September 5: Ein Terrorakt schreibt Mediengeschichte
Allerdings habe es, so fasst es Yvonne Maier in ihrem #Faktenfuchs zusammen, zu diesem Zeitpunkt auch mahnende Stimmen von offizieller Seite gegeben, die auf eine unbestätigte Quellenlage verwiesen. Wer das Gerücht von der geglückten Befreiung ursprünglich streute, lasse sich heute nicht mehr rekonstruieren.
So kommt es, dass sich ABC und viele andere am frühen Morgen korrigieren müssen. Der sichtlich mitgenommene ABC-Sprecher Jim McKay kommentiert dies mit Worten, die in die Fernseh- und Nachrichtengeschichte eingehen: “When I was a kid, my father used to say, ‘Our greatest hopes and our worst fears are seldom realized.’ Our worst fears have been realized tonight. They have now said that there were 11 hostages. Two were killed in their rooms. … Nine others were killed at the airport tonight. They’re all gone“.

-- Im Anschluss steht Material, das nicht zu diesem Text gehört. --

-- ==== Sys2Proof/Laws/Access.lean ====
section
/-!
SUPPORT. Laws/Access.lean: the shared operations on memory: what each does where its checks pass, and what it leaves.
-/

namespace Sys2Proof.Machine

/-! ## Computations that leave the issuing thread alone -/

/-- Where `x` answers, the issuing thread, the messages and the device are as before. -/
def KeepsCur {α : Type} (x : Act α) : Prop := ∀ s a t, x s = .ok (a, t) → t.cur = s.cur

theorem KeepsCur.pure {α : Type} (a : α) : KeepsCur (pure a : Act α) := by
  intro s b t h; cases h; rfl

theorem KeepsCur.get : KeepsCur (get : Act State) := by
  intro s b t h; cases h; rfl

theorem KeepsCur.throw {α : Type} (e : Exc) : KeepsCur (throw e : Act α) := by
  intro s b t h; cases h

theorem KeepsCur.trap {α : Type} (c : Nat) (i : DWord) : KeepsCur (trap c i : Act α) := KeepsCur.throw _

theorem KeepsCur.dangling {α : Type} : KeepsCur (dangling : Act α) := KeepsCur.throw _

theorem KeepsCur.bind {α β : Type} {x : Act α} {f : α → Act β} (hx : KeepsCur x) (hf : ∀ a, KeepsCur (f a)) :
    KeepsCur (x >>= f) := by
  intro s b t h
  rw [act_bind] at h
  cases hs : x s with
  | error e => rw [hs] at h; cases h
  | ok r =>
    rw [hs] at h
    exact (hf r.1 _ _ _ h).trans (hx s r.1 r.2 hs)

theorem KeepsCur.ite {α : Type} {b : Prop} [Decidable b] {x y : Act α} (hx : KeepsCur x) (hy : KeepsCur y) :
    KeepsCur (if b then x else y) := by split <;> assumption

theorem KeepsCur.trapIf (b : Bool) (c : Nat) (i : DWord) : KeepsCur (trapIf b c i) := by
  unfold Machine.trapIf; exact .ite (.trap c i) (.pure _)

theorem KeepsCur.waitIf (b : Bool) : KeepsCur (waitIf b) := by
  unfold Machine.waitIf; exact .ite (.throw _) (.pure _)

theorem KeepsCur.modify (f : State → State) (hf : ∀ s, (f s).cur = s.cur) : KeepsCur (modify f : Act PUnit) := by
  intro s b t h; cases h; exact hf s

theorem KeepsCur.modMem (f : Memory → Memory) : KeepsCur (modMem f) := KeepsCur.modify _ (fun _ => rfl)

theorem KeepsCur.modCtx (n : Nat) (f : Ctx → Ctx) : KeepsCur (modCtx n f) := KeepsCur.modify _ (fun _ => rfl)

theorem KeepsCur.modCore (p : Pos) (f : CoreState → CoreState) : KeepsCur (modCore p f) := KeepsCur.modify _ (fun _ => rfl)

theorem KeepsCur.takeFrame (c : Ctx) (die : Nat) : KeepsCur (takeFrame c die) := by
  unfold Machine.takeFrame
  refine .bind .get (fun s => ?_)
  dsimp only
  repeat' (first | with_reducible exact .pure _ | with_reducible exact .bind (.modCtx _ _) (fun _ => .pure _) | split)

theorem KeepsCur.putEntry (a : Nat) (w : DWord) : KeepsCur (putEntry a w) := KeepsCur.modMem _

theorem KeepsCur.countAccess (c : Nat) (p : DWord) (d : Nat) : KeepsCur (countAccess c p d) := KeepsCur.modMem _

Falsch berichtet und doch alles richtig gemacht?
Jim McKay, Geoffrey Mason, Martin Bader, Roone Arledge – die Männer hinter der ABC-Berichterstattung gelten heute als Größen des TV- und Sportjournalismus. So bitter die Pointe auch klingt: Die Ereignisse vom 5. September 1972, die auch eine der traurigsten Fehlleistungen medialer Massenberichterstattung beinhaltet, bedeuten für sie eine Sternstunde. 900 Millionen Menschen verfolgen das Drama am TV, mehr als bei der Mondlandung, die „nur“ geschätzte 500 bis 600 Millionen Menschen vor den Fernseher bannte.
Inzwischen liegt der Überfall von München über ein halbes Jahrhundert zurück. Dennoch ist September 5 ein aktueller Film. Ein Film über die journalistische Bürde, als Erste berichten zu müssen. Echtzeitberichterstattung birgt immer die Gefahr von Fehlern. Sie als Begleitumstände zu akzeptieren wäre ein riesengroßer.